January 5, 2017 AudienceScience

AudienceScience says it gave $1.20 in every $10m of media spend to ‘methbot’

[This article originally appeared in The Drum on January 5, 2017]

Audience Science has released the data from an audit that shows it was minimally impacted by the large-scale ad fraud dubbed ‘methbot’.

The ad tech business says it carried out tests after learning of the threat, with just $1.20 in every $10m spent being served to IP addresses operated by ‘methbot’.

The industry and public were alerted to the issue at the end of last year after cyber security firm White Ops released a report that claimed that millions in ad spend had potentially been fraudulently taken by a Russian hacker group, dubbed Ad Fraud Komanda or “AFK13”.

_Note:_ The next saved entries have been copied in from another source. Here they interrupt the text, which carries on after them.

-- ==== Sys2Proof/Machine/Thm.lean ====
section
/-! DEFINITION. Temperature and derating (chapter 14): sensors, rules, factors, shutdown levels and temperature bands. -/

namespace Sys2Proof.Machine
open Sys2Proof

def State.sensor (s : State) (i : Nat) : SensorSt := SMap.get {} s.thm.sensors i
def State.setSensor (s : State) (i : Nat) (x : SensorSt) : State := { s with thm := { s.thm with sensors := SMap.put {} s.thm.sensors i x } }
def State.rule (s : State) (r : Nat) : RuleSt := SMap.get {} s.thm.rules r
def State.setRule (s : State) (r : Nat) (x : RuleSt) : State := { s with thm := { s.thm with rules := SMap.put {} s.thm.rules r x } }

/-! ### Sensors (R395, R396) -/

/-- A sensor is in use: a diode and a thermistor have an EN. -/
def sensorOn (s : State) (i : Nat) : Bool :=
  if i < 8 then s.getB F.THM_TD_CFG.EN i else if i < 24 then s.getB F.THM_TH_CFG.EN (i - 8) else true

/-- A thermistor's temperature in 1/16 °C at a ratio of 12 bits, by its table. -/
def thermistor (s : State) (i ratio : Nat) : Int :=
  let t := s.get F.THM_TH_CFG.TBL i
  let k := min (ratio / 128) 31
  let a := s.getI F.THM_TH_TBL.TEMP t k
  let b := s.getI F.THM_TH_TBL.TEMP t (k + 1)
  roundDiv (a * (128 - (ratio - 128 * k : Nat)) + b * (ratio - 128 * k : Nat)) 128

/-- A sample as a temperature in 1/16 °C, or invalid: a diode's `value` is the absolute temperature in 1/16 K at ideality 1 and `ok`
that its forward voltage lies in 0.2 V to 0.9 V; a thermistor's `value` is its 12-bit ratio; a bandgap's is in 1/16 °C and `ok` its
self-check. -/
def sampleTemp (s : State) (i : Nat) (ok : Bool) (value : Int) : Option Int :=
  if i < 8 then
    if ok then some (roundDiv (value * 1000) (950 + s.get F.THM_TD_CFG.IDEALITY i) - 4370 + s.getI F.THM_TD_CFG.OFFSET i) else none
  else if i < 24 then
    let r := value.toNat
    if 100 * r < 2 * 4096 ∨ 100 * r > 98 * 4096 then none else some (thermistor s (i - 8) r)
  else if ok then some value else none

/-- SENSOR_SAMPLE (R395, R396): the reading is the mean of the last four samples. -/
def sensorSample (i : Nat) (ok : Bool) (value : Int) (s : State) : State :=
  if !s.pdReady 10 || !sensorOn s i then s
  else
    let x := s.sensor i
    match sampleTemp s i ok value with
    | some t =>
      let h := (t :: x.hist).take 4
      let good := min (x.good + 1) 4
      let s := s.setSensor i { hist := h, good := good, bad := x.bad && decide (good < 4) }
      (s.setI F.THM_TEMP.TEMP (roundDiv h.sum h.length) i).setB F.THM_TEMP.VALID (decide (4 ≤ good)) i
    | none =>
      let s := (s.set F.THM_TEMP.FAULT 1 i).set F.THM_TEMP.VALID 0 i
      let s := s.setSensor i { hist := [], good := 0, bad := true }
      if x.bad then s else raise 83 (issue 0x0E01 0 s)

def execSensorSample (sensor : Fin 36) (ok : Bool) (value : Int) (s : State) : Res := .next (sensorSample sensor ok value s)

/-- DIE_HARD_LIMIT (R401, R402): 0x0E03, SAFE_ASC; a hard limit of EMERGENCY_RUN. -/
def execDieHardLimit (sensor : Fin 36) (s : State) : Res :=
  .next (if s.pdReady 10 && decide (24 ≤ sensor.val) then emrEnd 4 (issue 0x0E03 3 s) else s)

/-! ### Rules (R397 to R400) -/

/-- Readings of the valid sensors of rule r. -/
def ruleTemps (s : State) (r : Nat) : List Int :=
  let src := s.get F.THM_RULE_CFG.SRC r
  [0, 1, 2, 3].filterMap (fun j =>
    let i := src / 2 ^ (6 * j) % 64
    if i < 36 && s.getB F.THM_TEMP.VALID i then some (s.getI F.THM_TEMP.TEMP i) else none)

def listMaxI : List Int → Option Int
  | [] => none
  | x :: r => match listMaxI r with
    | none => some x
    | some y => some (max x y)

/-- T_k of rule r, in 1/16 °C, and FAC_k. -/
def ruleThr (s : State) (r k : Nat) : Int :=
  16 * ((match k with
    | 1 => s.get F.THM_RULE_THR.T_1 r | 2 => s.get F.THM_RULE_THR.T_2 r | 3 => s.get F.THM_RULE_THR.T_3 r
    | _ => s.get F.THM_RULE_THR.T_4 r : Nat) - 50 : Int)
def ruleFac (s : State) (r k : Nat) : Nat :=
  min 128 (match k with
    | 0 => 128 | 1 => s.get F.THM_RULE_FAC.FAC_1 r | 2 => s.get F.THM_RULE_FAC.FAC_2 r | 3 => s.get F.THM_RULE_FAC.FAC_3 r
    | _ => s.get F.THM_RULE_FAC.FAC_4 r)

/-- HYS of rule r in 1/16 °C. -/
def ruleHys (s : State) (r : Nat) : Int := 16 * (max 1 (s.get F.THM_RULE_LIM.HYS r) : Nat)

/-- The step by temperature: the highest reached, or a present one not yet left by HYS. -/
def ruleStep (s : State) (r cur : Nat) (t : Int) : Nat :=
  [4, 3, 2, 1].foldl (fun n k =>
    if n ≠ 0 then n
    else if ruleThr s r k ≤ t ∨ (k ≤ cur ∧ ruleThr s r k - ruleHys s r ≤ t) then k else 0) 0

/-- Evaluate rule r (R397 to R400). -/
def ruleEval (r : Nat) (s : State) : State :=
  let x := s.rule r
  let temp := listMaxI (ruleTemps s r)
  let s := match temp with
    | some t => s.setI F.THM_RULE_STAT.TEMP t r
    | none => s
  if !s.getB F.THM_RULE_CFG.EN r then
    (((s.set F.THM_RULE_STAT.STEP 0 r).set F.THM_RULE_STAT.ROR 0 r).set F.THM_RULE_STAT.SHUT 0 r).setRule r {}
  else match temp with
    | none =>
      let new := !s.getB F.THM_RULE_STAT.NOSRC r
      let s := s.set F.THM_RULE_STAT.NOSRC 1 r
      let s := (s.set F.THM_RULE_STAT.STEP (min 4 (s.get F.THM_RULE_LIM.FAIL_STEP r)) r).setRule r { x with hist := [] }
      if new then issue 0x0E02 0 s else s
    | some t =>
      let s := s.set F.THM_RULE_STAT.NOSRC 0 r
      let step := ruleStep s r x.step t
      -- rate of rise over the last 100 ms
      let thr : Int := s.get F.THM_RULE_LIM.ROR_THR r
      let d : Int := match x.hist[99]? with
        | some h => t - h
        | none => 0
      let was := s.getB F.THM_RULE_STAT.ROR r
      let low := if 5 * d < 2 * thr then x.lowRun + 1 else 0
      let ror := decide (thr ≠ 0) && (decide (5 * d > 4 * thr) || (was && decide (low ≤ 1000)))
      -- shutdown level
      let lim : Int := 16 * ((s.get F.THM_RULE_LIM.T_SHUT r : Int) - 50)
      let run := if lim ≤ t then min (x.shutRun + 1) 2 else 0
      let wasShut := s.getB F.THM_RULE_STAT.SHUT r
      let shut := decide (2 ≤ run) || (wasShut && decide (lim - ruleHys s r ≤ t))
      let s := s.setRule r { step := step, hist := (t :: x.hist).take 100, lowRun := min low 1001, shutRun := run }
      let s := (s.setB F.THM_RULE_STAT.ROR ror r).setB F.THM_RULE_STAT.SHUT shut r
      let s := s.set F.THM_RULE_STAT.STEP (if ror then min 4 (step + 1) else step) r
      if shut && !wasShut then
        emrEnd 4 (raise 82 (issue (0x0E10 + r) (clsOf (s.get F.THM_RULE_CFG.SHUT_CLASS r)) s))
      else s

/-- The factor rule r applies. -/
def ruleFactor (s : State) (r : Nat) : Nat :=
  if s.getB F.THM_RULE_STAT.SHUT r then 0 else ruleFac s r (s.get F.THM_RULE_STAT.STEP r)

/-- The factor target i is to have (R399): the smallest among the enabled rules that name it or target 7. -/
def targetWant (s : State) (i : Nat) : Nat :=
  (List.range 16).foldl (fun m r =>
    let t := s.get F.THM_RULE_CFG.TARGET r
    if s.getB F.THM_RULE_CFG.EN r && (t == i || t == 7) then min m (ruleFactor s r) else m) 128

/-- The field of target i's published factor. -/
def tgtFld (i : Nat) : Fld :=
  match i with
  | 0 => F.THM_TGT0.FACTOR0 | 1 => F.THM_TGT0.FACTOR1 | 2 => F.THM_TGT0.FACTOR2 | 3 => F.THM_TGT0.FACTOR3
  | 4 => F.THM_TGT1.FACTOR0 | 5 => F.THM_TGT1.FACTOR1 | 6 => F.THM_TGT1.FACTOR2 | _ => F.THM_TGT1.FACTOR3

/-- A published factor changes: EV_THM_STEP (80). -/
def publish (i f : Nat) (s : State) : State := raise 80 (s.set (tgtFld i) f)

/-- A factor that falls is published at once. -/
def targetEval (i : Nat) (s : State) : State :=
  let w := targetWant s i
  let s := { s with thm := { s.thm with want := SMap.put 128 s.thm.want i w } }
  if w < s.get (tgtFld i) then publish i w s else s

/-! ### Bands (R403 to R405) -/

/-- BAND_CHANGE (R404): the new band's dead times, strength and period; EV_THM_BAND (81). -/
def bandChange (b k : Nat) (s : State) : State :=
  let s := s.set F.THM_BAND_CFG.BAND k b
  let legs := s.get F.THM_BAND_LEGS.LEGS b
  let brs := s.get F.THM_BAND_ACT.BRIDGES b
  let cg := s.get F.THM_BAND_ACT.CG b
  let s := if s.pdReady 7 then
      let s := (List.range 32).foldl (fun s l =>
        if legs.testBit l then
          (s.set F.PWM_LEG_DT.DT_TB (s.get F.THM_BAND_SET.DT_TB b k) l).set F.PWM_LEG_DT.DT_BT (s.get F.THM_BAND_SET.DT_BT b k) l
        else s) s
      if cg < 12 then s.set F.PWM_CG_PER.PER (s.get F.THM_BAND_PER.PER b k) cg else s
    else s
  let s := (List.range 12).foldl (fun s j => if brs.testBit j then s.set F.ACT_BR_CFG.STRENGTH (s.get F.THM_BAND_SET.STRENGTH b k) j else s) s
  raise 81 { s with thm := { s.thm with calDue := (s.thm.calDue.filter (fun e => e / 2 != b)) ++ [2 * b, 2 * b + 1] } }

/-- Boundary k (1 to 3) of selector b in 1/16 °C. -/
def bandEdge (s : State) (b k : Nat) : Int := 16 * ((s.get F.THM_BAND_CFG.B b / 2 ^ (8 * (k - 1)) % 256 : Nat) - 50 : Int)

/-- Evaluate selector b (R403). -/
def bandEval (b : Nat) (s : State) : State :=
  if !s.getB F.THM_BAND_CFG.EN b then s
  else match listMaxI (ruleTemps s (s.get F.THM_BAND_CFG.RULE b)) with
    | none => s.set F.THM_BAND_CFG.HELD 1 b
    | some t =>
      let s := s.set F.THM_BAND_CFG.HELD 0 b
      let k := s.get F.THM_BAND_CFG.BAND b
      let setDwell (n : Nat) (s : State) : State := { s with thm := { s.thm with dwell := SMap.put 0 s.thm.dwell b n } }
      if k < 3 ∧ bandEdge s b (k + 1) ≤ t then bandChange b (k + 1) (setDwell 0 s)
      else if 0 < k ∧ t < bandEdge s b k - 16 * (max 1 (s.get F.THM_BAND_ACT.HYS b) : Nat) then
        let n := SMap.get 0 s.thm.dwell b + 1
        if n ≥ 10 * max 1 (s.get F.THM_BAND_ACT.DWELL b) then bandChange b (k - 1) (setDwell 0 s) else setDwell n s
      else setDwell 0 s

/-- RULE_EVALUATION (R397): the rules, then the selectors, whose writes go first (R406), then the factors. -/
def execRuleEvaluation (s : State) : Res :=
  .next (if !s.pdReady 10 then s
    else
      let s := (List.range 16).foldl (fun s r => ruleEval r s) s
      let s := (List.range 4).foldl (fun s b => bandEval b s) s
      (List.range 8).foldl (fun s i => targetEval i s) s)

/-- FACTOR_RISE_STEP (R399): one increment of 1/128 towards the factor the target is to have. -/
def execFactorRiseStep (target : Fin 8) (s : State) : Res :=
  let i := target.val
  .next (if s.pdReady 10 && decide (s.get (tgtFld i) < SMap.get 128 s.thm.want i) then publish i (s.get (tgtFld i) + 1) s else s)

end Sys2Proof.Machine
end

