-- ==== Sys2Proof/Machine/Idle.lean ====
section
/-! DEFINITION. What the block does in a step with no command waiting: one tick of TSTAMP and of the units that run on it (R471 to R473,
R481, R531, R571). -/

namespace Sys2Proof.Machine
open Sys2Proof

/-- TSTAMP counts while it runs (R531). -/
def tsTick (s : State) : State := if s.fab.tsRun then { s with fab := { s.fab with ts := s.fab.ts + 1 } } else s

/-- One idle tick: TSTAMP, the trace port, Reel's event frames and DAQ packets. -/
def idleTick (s : State) : State := reelTick (traceTick (tsTick s))

end Sys2Proof.Machine
end

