-- ==== Sys2Proof/Machine/Core.lean ====
section
/-! DEFINITION. The machine as the host sees it. -/

def Sys2Proof.core : Host.Core :=
  { State := Sys2Proof.Machine.State
    Fault := Sys2Proof.Machine.Fault
    Refusal := Sys2Proof.Machine.Refusal
    step := Sys2Proof.Machine.step
    reset := Sys2Proof.Machine.State.reset }
end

The hackers used tech, referred to as ‘methbot’, which tried to trick algorithms within exchanges to bid on fake IP addresses that looked similar to mainstream publishers and platforms. The report is now with Federal Law Enforcement in the US and was handed over to the industry via the Trustworthy Action Group (TAG), which assembled its members for a briefing on the findings on Tuesday (December 20).

This meeting was when AudienceScience found out about the issue, which triggered the research into its own practices. The company said its data showed a ‘good amount’ of affected ad requests but that its anti-ad fraud measures meant that it didn’t buy them on behalf of clients.

Michael Greene, VP of product strategy at AudienceScience, said established players would have measures in place but that the scale wasn’t to be underestimated as longtail players would not.

“The programmatic ecosystem is large and we can say we are confident that our system is good. Speaking to larger exchange partners, others have come out publicly saying exposure is minimal, but that is a small number of highly scaled, well established companies that depend on providing trust to advertisers and publishers.

It’s a big ecosystem and there are thousands of companies that have minimal relationships with clients direct, as they are a middle man. There are many cases in which they don’t have incentives to ward-off fraud or, if they do, they haven’t invested as much as we have. I certainly don’t know who it is but the data we found certainly says the numbers [in the report] make sense and given scope of ecosystem, longtail players have not invested as much,” he said.

The ‘methbot’ fraud primarily targeted the US, which Greene says is because of the scale of spend within the market but that other markets would become targets as spend increases.